> **RECORD EXTRACTS**:
/-- No command faults or is refused, in any state. -/
theorem exec_next (c : Instr) (s : State) : ∃ t, exec c s = .next t := by
  cases c with
  | nop q w => exact execNop_next
  | mov q f => exact execMov_next
  | movi q f => exact execMovi_next
  | lui q f => exact execLui_next
  | typeof q f => exact execTypeof_next
  | retag q f => exact execRetag_next
  | ttest q f => exact execTtest_next
  | pretag q f => exact execPretag_next
  | str q f => exact execStr_next
  | stw q f => exact execStw_next
  | svr q f => exact execSvr_next
  | svw q f => exact execSvw_next
  | iadd q f => exact execIadd_next
  | isub q f => exact execIsub_next
  | and q f => exact execAnd_next
  | or q f => exact execOr_next
  | xor q f => exact execXor_next
  | shift q f => exact execShift_next
  | iaddi q f => exact execIaddi_next
  | andi q f => exact execAndi_next
  | ori q f => exact execOri_next
  | xori q f => exact execXori_next
  | shifti q f => exact execShifti_next
  | icmp q f => exact execIcmp_next
  | eq q f => exact execEq_next
  | imul q f => exact execImul_next
  | mulh q f => exact execMulh_next
  | idiv q f => exact execIdiv_next
  | add q f => exact execAdd_next
  | sub q f => exact execSub_next
  | mul q f => exact execMul_next
  | addi q f => exact execAddi_next
  | eql q f => exact execEql_next
  | less q f => exact execLess_next
  | div q f => exact execDiv_next
  | rem q f => exact execRem_next
  | fadd q f => exact execFadd_next
  | fsub q f => exact execFsub_next
  | fmul q f => exact execFmul_next
  | fma q f => exact execFma_next
  | fnma q f => exact execFnma_next
  | fcmp q f => exact execFcmp_next
  | fcvt q f => exact execFcvt_next
  | fmisc q f => exact execFmisc_next
  | beq q f => exact execBeq_next
  | bne q f => exact execBne_next
  | blt q f => exact execBlt_next
  | bge q f => exact execBge_next
  | bltu q f => exact execBltu_next
  | bgeu q f => exact execBgeu_next
  | btype q f => exact execBtype_next
  | bntype q f => exact execBntype_next
  | bnil q f => exact execBnil_next
  | bnnil q f => exact execBnnil_next
  | br q disp => exact execBr_next
  | jmpr q f => exact execJmpr_next
  | call q disp => exact execCall_next
  | callr q f => exact execCallr_next
  | ret q f => exact execRet_next
  | gate q f => exact execGate_next
  | gret q f => exact execGret_next
  | ldx q f => exact execLdx_next
  | ldi q f => exact execLdi_next
  | stx q f => exact execStx_next
  | sti q f => exact execSti_next
  | ldbx q f => exact execLdbx_next
  | stbx q f => exact execStbx_next
  | ldv q f => exact execLdv_next
  | stv q f => exact execStv_next
  | hdrq q f => exact execHdrq_next
  | freeze q f => exact execFreeze_next
  | cld q f => exact execCld_next
  | cst q f => exact execCst_next
  | cldc q f => exact execCldc_next
  | cstc q f => exact execCstc_next
  | cldx q f => exact execCldx_next
  | cstx q f => exact execCstx_next
  | car q f => exact execCar_next
  | cdr q f => exact execCdr_next
  | rplaca q f => exact execRplaca_next
  | rplacd q f => exact execRplacd_next
  | cons q f => exact execCons_next
  | consn q f stop => exact execConsn_next
  | alloc q f => exact execAlloc_next
  | alloci q f => exact execAlloci_next
  | cbound q f => exact execCbound_next
  | cperm q f => exact execCperm_next
  | cinc q f => exact execCinc_next
  | cget q f => exact execCget_next
  | cseal q f => exact execCseal_next
  | cunseal q f => exact execCunseal_next
  | savem q f stop => exact execSavem_next
  | loadm q f stop => exact execLoadm_next
  | bcopy q f stop => exact execBcopy_next
  | bcmp q f stop => exact execBcmp_next
  | hash q f stop => exact execHash_next
  | bigstep q f stop => exact execBigstep_next
  | yield q f => exact execYield_next
  | wait q f => exact execWait_next
  | send q f => exact execSend_next
  | recv q f => exact execRecv_next
  | xr q f => exact execXr_next
  | xw q f => exact execXw_next
  | timer q f => exact execTimer_next
  | steady q f => exact execSteady_next
  | lbar q f => exact execLbar_next
  | sbar q f => exact execSbar_next
  | fbar q f => exact execFbar_next
  | xinvPage q f => exact execXinvPage_next
  | xinvWard q f => exact execXinvWard_next
  | xinvAll q f => exact execXinvAll_next
  | walkComplete n c => exact execWalkComplete_next
  | rubricAnswer n c agree => exact execRubricAnswer_next
  | lineFill n c => exact execLineFill_next
  | storeBufferSend n => exact execStoreBufferSend_next
  | storeAck n => exact execStoreAck_next
  | storeDropTimeout n k => exact execStoreDropTimeout_next
  | deviceLoadTimeout n c => exact execDeviceLoadTimeout_next
  | barrierComplete n c => exact execBarrierComplete_next
  | invalidation n => exact execInvalidation_next
  | invalidationAck k => exact execInvalidationAck_next
  | storeArrival n k => exact execStoreArrival_next
  | inkwellRead k errs agree => exact execInkwellRead_next
  | shadeBufferDrain n => exact execShadeBufferDrain_next
  | copyRecordRetry n c => exact execCopyRecordRetry_next
  | microTrap n c => exact execMicroTrap_next
  | spillWriteComplete n c => exact execSpillWriteComplete_next
  | spillRetry n c => exact execSpillRetry_next
  | trapEntry n c => exact execTrapEntry_next
  | heldCheckEntry n => exact execHeldCheckEntry_next
  | schedulingDecision n => exact execSchedulingDecision_next
  | timeSliceExpiry n => exact execTimeSliceExpiry_next
  | timerExpiry n c => exact execTimerExpiry_next
  | steadyLimitExpiry n c => exact execSteadyLimitExpiry_next
  | sendDelivery k => exact execSendDelivery_next
  | sendAnswer n c => exact execSendAnswer_next
  | doorbell p ring v => exact execDoorbell_next
  | doorbellEvent k => exact execDoorbellEvent_next
  | completionHead p ring v => exact execCompletionHead_next
  | descriptorArrival w ring bytes => exact execDescriptorArrival_next
  | consumedReread w ring => exact execConsumedReread_next
  | hostMemRead p sp off len => exact execHostMemRead_next
  | hostMemWrite p off bytes => exact execHostMemWrite_next
  | tagApertureWrite p off bytes => exact execTagApertureWrite_next
  | snoop p line => exact execSnoop_next
  | configRequest p r => exact execConfigRequest_next
  | hdmDecoderCommit p dec base ways => exact execHdmDecoderCommit_next
  | hostLinkEvent p e => exact execHostLinkEvent_next
  | linkBlock leaf link fate => exact execLinkBlock_next
  | strokeTick cause => exact execStrokeTick_next
  | closeReport u => exact execCloseReport_next
  | faultReport u c => exact execFaultReport_next
  | closeTimeout => exact execCloseTimeout_next
  | commitInstant agree => exact execCommitInstant_next
  | engineScan e => exact execEngineScan_next
  | wholeSheetScan e => exact execWholeSheetScan_next
  | engineCopy e => exact execEngineCopy_next
  | zeroFill e => exact execZeroFill_next
  | shadowImageWrite n => exact execShadowImageWrite_next
  | void => exact execVoid_next
  | rubricBackgroundCompare differ => exact execRubricBackgroundCompare_next
  | mcLockstep => exact execMcLockstep_next
  | clockLoss sub => exact execClockLoss_next
  | powerSample mv ma die temp => exact execPowerSample_next
  | powerFailHold => exact execPowerFailHold_next
  | thermalTrip die => exact execThermalTrip_next
  | regulatorFault f => exact execRegulatorFault_next
  | powerOnReset slot0 slot1 => exact execPowerOnReset_next
  | orderedTurnOff => exact execOrderedTurnOff_next
  | setupRegisterWrite lane pa v => exact execSetupRegisterWrite_next
  | rubStart lane v => exact execRubStart_next
  | rubEnd lane v => exact execRubEnd_next
  | rubAttr lane v => exact execRubAttr_next
  | stkPeriod lane v => exact execStkPeriod_next
  | patEnable lane v => exact execPatEnable_next
  | prtBind lane p v => exact execPrtBind_next
  | wasAssign lane v => exact execWasAssign_next
  | pwrShed lane v => exact execPwrShed_next
  | lcsReq lane v => exact execLcsReq_next
  | complementWrite lane pa v => exact execComplementWrite_next
  | guardTimeout page => exact execGuardTimeout_next
  | wscClear lane pa v => exact execWscClear_next
  | winFlags lane w v => exact execWinFlags_next
  | stkApply lane v => exact execStkApply_next
  | winApply lane w v => exact execWinApply_next
  | rubCopyActive lane => exact execRubCopyActive_next
  | rubClearStaged lane => exact execRubClearStaged_next
  | patchLoad lane => exact execPatchLoad_next
  | patchVerifyDone => exact execPatchVerifyDone_next
  | patchDiscard lane => exact execPatchDiscard_next
  | inkwellDisable lane k => exact execInkwellDisable_next
  | inkwellEnable lane k => exact execInkwellEnable_next
  | inkwellWritebackDone k => exact execInkwellWritebackDone_next
  | tallyHold lane view => exact execTallyHold_next
  | tallyRelease lane view => exact execTallyRelease_next
  | talDataloRead lane view => exact execTalDataloRead_next
  | xlRootWrite lane n hi v => exact execXlRootWrite_next
  | xlWardWrite lane n v => exact execXlWardWrite_next
  | ctxRead lane n => exact execCtxRead_next
  | ctxWrite lane n => exact execCtxWrite_next
  | ctxStart lane n => exact execCtxStart_next
  | ctxStop lane n => exact execCtxStop_next
  | ctxResume lane n => exact execCtxResume_next
  | ctxFreeze lane n => exact execCtxFreeze_next
  | stopRequestAct n c => exact execStopRequestAct_next
  | nopCommand w => exact execNopCommand_next
  | imageLoad w => exact execImageLoad_next
  | spawn w => exact execSpawn_next
  | post w ring rec0 rec1 => exact execPost_next
  | importCmd w => exact execImportCmd_next
  | exportCmd w => exact execExportCmd_next
  | copyCmd w => exact execCopyCmd_next
  | collect w => exact execCollect_next
  | heapVerify w => exact execHeapVerify_next
  | scrub w => exact execScrub_next
  | query w => exact execQuery_next
  | policy w => exact execPolicy_next
  | attest w => exact execAttest_next
  | fence w => exact execFence_next
  | suspend w => exact execSuspend_next
  | resume w => exact execResume_next
  | cancel w => exact execCancel_next
  | wardReset w => exact execWardReset_next
  | idcode => exact execIdcode_next
  | samplePreload => exact execSamplePreload_next
  | extest => exact execExtest_next
  | bypass code => exact execBypass_next
  | nvsChallenge => exact execNvsChallenge_next
  | nvsUnlock token => exact execNvsUnlock_next
  | nvsRelock bit => exact execNvsRelock_next
  | nvsStatus => exact execNvsStatus_next
  | debugWordRead pa => exact execDebugWordRead_next
  | debugWordWrite pa tag v => exact execDebugWordWrite_next
  | debugRegRead pa => exact execDebugRegRead_next
  | debugRegWrite pa v => exact execDebugRegWrite_next
  | tapReset => exact execTapReset_next
  | getReport nonce => exact execGetReport_next
  | getStatus => exact execGetStatus_next
  | getCert off len => exact execGetCert_next
  | mctpControl msg => exact execMctpControl_next
  | alertResponse => exact execAlertResponse_next
  | hostReadDataArrival k data => exact execHostReadDataArrival_next
  | hostLinkTrained p wide speed => exact execHostLinkTrained_next
  | portWidthChangeDone p => exact execPortWidthChangeDone_next
  | selfRefreshReturn k => exact execSelfRefreshReturn_next
  | strokeOutFall => exact execStrokeOutFall_next
  | lifecycleBurnDone => exact execLifecycleBurnDone_next
  | unlockCheckDone => exact execUnlockCheckDone_next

> **EXERCISE PROMPT**:
Which lines of the data above contain "bytes"? Copy each one.

> **RESPONSE TO THE EXERCISE**:
  | descriptorArrival w ring bytes => exact execDescriptorArrival_next
  | hostMemWrite p off bytes => exact execHostMemWrite_next
  | tagApertureWrite p off bytes => exact execTagApertureWrite_next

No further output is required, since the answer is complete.